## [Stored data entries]
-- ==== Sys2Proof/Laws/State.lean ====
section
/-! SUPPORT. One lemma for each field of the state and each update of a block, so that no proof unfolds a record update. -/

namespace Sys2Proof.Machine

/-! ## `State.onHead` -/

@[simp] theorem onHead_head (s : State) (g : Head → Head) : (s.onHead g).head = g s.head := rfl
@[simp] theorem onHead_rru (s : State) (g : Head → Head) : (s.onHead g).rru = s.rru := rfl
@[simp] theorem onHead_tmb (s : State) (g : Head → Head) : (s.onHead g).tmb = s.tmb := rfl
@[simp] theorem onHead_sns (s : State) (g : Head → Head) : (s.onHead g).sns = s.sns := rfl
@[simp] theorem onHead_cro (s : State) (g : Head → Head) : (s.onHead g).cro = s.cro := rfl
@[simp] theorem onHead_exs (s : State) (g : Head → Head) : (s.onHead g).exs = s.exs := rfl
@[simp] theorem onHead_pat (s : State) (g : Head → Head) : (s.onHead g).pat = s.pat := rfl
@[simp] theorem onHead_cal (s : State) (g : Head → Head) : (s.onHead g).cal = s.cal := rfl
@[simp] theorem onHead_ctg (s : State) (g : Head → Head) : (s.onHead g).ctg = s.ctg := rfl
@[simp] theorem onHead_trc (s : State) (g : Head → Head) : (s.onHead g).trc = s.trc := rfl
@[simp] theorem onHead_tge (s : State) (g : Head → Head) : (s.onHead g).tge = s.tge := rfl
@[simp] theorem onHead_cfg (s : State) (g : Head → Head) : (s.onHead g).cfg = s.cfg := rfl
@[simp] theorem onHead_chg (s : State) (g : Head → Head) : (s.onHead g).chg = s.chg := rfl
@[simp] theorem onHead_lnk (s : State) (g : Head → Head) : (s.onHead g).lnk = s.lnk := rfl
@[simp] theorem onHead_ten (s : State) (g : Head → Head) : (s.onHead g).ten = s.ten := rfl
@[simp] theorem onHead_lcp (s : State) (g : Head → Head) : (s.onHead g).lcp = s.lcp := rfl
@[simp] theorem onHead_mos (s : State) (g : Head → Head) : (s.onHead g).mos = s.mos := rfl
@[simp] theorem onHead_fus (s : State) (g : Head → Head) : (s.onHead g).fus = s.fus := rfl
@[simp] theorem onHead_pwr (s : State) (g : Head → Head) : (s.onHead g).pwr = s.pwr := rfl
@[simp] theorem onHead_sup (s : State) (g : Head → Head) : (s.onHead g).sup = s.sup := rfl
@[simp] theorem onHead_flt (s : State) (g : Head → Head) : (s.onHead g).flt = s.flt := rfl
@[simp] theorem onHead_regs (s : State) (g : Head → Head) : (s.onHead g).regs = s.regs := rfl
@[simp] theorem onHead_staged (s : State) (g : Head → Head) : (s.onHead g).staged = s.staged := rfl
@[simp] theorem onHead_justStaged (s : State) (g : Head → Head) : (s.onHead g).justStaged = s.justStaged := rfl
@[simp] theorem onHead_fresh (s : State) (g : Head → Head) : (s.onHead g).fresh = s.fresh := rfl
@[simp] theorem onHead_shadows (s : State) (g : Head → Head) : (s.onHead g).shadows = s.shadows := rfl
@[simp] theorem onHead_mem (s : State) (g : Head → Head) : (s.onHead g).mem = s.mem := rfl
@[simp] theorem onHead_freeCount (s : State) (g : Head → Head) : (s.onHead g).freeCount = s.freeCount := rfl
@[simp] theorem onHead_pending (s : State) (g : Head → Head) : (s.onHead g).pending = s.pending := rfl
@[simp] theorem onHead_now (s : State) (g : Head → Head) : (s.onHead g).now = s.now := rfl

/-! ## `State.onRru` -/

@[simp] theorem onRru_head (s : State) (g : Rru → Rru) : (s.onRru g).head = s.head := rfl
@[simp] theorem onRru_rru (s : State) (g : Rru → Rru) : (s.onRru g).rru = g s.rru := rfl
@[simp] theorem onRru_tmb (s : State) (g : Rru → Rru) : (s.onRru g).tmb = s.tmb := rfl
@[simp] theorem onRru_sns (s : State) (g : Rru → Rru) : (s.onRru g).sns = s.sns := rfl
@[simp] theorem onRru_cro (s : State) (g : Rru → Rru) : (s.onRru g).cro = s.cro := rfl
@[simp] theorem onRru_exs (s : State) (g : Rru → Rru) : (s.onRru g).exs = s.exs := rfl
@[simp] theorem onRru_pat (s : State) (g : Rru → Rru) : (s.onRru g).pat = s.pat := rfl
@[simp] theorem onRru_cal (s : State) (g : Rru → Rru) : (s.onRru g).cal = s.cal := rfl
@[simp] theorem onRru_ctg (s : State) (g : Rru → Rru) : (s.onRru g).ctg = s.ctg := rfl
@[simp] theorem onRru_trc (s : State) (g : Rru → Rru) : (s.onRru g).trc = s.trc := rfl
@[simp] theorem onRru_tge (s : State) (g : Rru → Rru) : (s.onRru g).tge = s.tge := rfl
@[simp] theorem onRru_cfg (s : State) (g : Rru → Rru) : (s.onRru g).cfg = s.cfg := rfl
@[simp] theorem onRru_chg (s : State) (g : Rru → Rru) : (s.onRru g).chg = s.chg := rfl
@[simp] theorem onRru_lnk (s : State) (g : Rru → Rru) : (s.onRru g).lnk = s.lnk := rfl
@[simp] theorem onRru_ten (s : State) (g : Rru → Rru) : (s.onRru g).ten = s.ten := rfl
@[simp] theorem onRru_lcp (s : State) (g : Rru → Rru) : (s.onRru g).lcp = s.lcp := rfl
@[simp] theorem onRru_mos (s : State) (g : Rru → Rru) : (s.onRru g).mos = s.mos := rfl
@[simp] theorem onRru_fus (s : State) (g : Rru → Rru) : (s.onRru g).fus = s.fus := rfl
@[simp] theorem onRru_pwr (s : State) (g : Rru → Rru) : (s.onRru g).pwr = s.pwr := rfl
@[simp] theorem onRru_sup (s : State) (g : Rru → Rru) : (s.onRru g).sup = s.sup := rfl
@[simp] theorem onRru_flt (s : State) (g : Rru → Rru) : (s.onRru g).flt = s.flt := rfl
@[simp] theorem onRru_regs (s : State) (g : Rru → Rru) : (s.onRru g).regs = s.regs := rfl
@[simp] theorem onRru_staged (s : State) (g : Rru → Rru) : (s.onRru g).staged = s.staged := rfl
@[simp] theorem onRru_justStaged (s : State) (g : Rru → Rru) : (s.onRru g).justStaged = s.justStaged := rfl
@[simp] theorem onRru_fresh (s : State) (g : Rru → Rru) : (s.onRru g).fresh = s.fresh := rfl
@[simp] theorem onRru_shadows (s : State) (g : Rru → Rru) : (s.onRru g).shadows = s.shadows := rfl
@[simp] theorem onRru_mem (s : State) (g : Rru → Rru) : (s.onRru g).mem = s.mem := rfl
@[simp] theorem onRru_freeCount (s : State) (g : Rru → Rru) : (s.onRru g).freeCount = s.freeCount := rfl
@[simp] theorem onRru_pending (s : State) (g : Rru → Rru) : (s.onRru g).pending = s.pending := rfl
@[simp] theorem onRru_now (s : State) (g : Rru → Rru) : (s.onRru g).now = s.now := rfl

## [What you should do]
Exactly the lines above from the one with "g s.head := rfl" to the one with "(s.onHead g).mos = s.mos := rfl", both included, are to be quoted; leave the rest out.

## [Answer to this task]
@[simp] theorem onHead_head (s : State) (g : Head → Head) : (s.onHead g).head = g s.head := rfl
@[simp] theorem onHead_rru (s : State) (g : Head → Head) : (s.onHead g).rru = s.rru := rfl
@[simp] theorem onHead_tmb (s : State) (g : Head → Head) : (s.onHead g).tmb = s.tmb := rfl
@[simp] theorem onHead_sns (s : State) (g : Head → Head) : (s.onHead g).sns = s.sns := rfl
@[simp] theorem onHead_cro (s : State) (g : Head → Head) : (s.onHead g).cro = s.cro := rfl
@[simp] theorem onHead_exs (s : State) (g : Head → Head) : (s.onHead g).exs = s.exs := rfl
@[simp] theorem onHead_pat (s : State) (g : Head → Head) : (s.onHead g).pat = s.pat := rfl
@[simp] theorem onHead_cal (s : State) (g : Head → Head) : (s.onHead g).cal = s.cal := rfl
@[simp] theorem onHead_ctg (s : State) (g : Head → Head) : (s.onHead g).ctg = s.ctg := rfl
@[simp] theorem onHead_trc (s : State) (g : Head → Head) : (s.onHead g).trc = s.trc := rfl
@[simp] theorem onHead_tge (s : State) (g : Head → Head) : (s.onHead g).tge = s.tge := rfl
@[simp] theorem onHead_cfg (s : State) (g : Head → Head) : (s.onHead g).cfg = s.cfg := rfl
@[simp] theorem onHead_chg (s : State) (g : Head → Head) : (s.onHead g).chg = s.chg := rfl
@[simp] theorem onHead_lnk (s : State) (g : Head → Head) : (s.onHead g).lnk = s.lnk := rfl
@[simp] theorem onHead_ten (s : State) (g : Head → Head) : (s.onHead g).ten = s.ten := rfl
@[simp] theorem onHead_lcp (s : State) (g : Head → Head) : (s.onHead g).lcp = s.lcp := rfl
@[simp] theorem onHead_mos (s : State) (g : Head → Head) : (s.onHead g).mos = s.mos := rfl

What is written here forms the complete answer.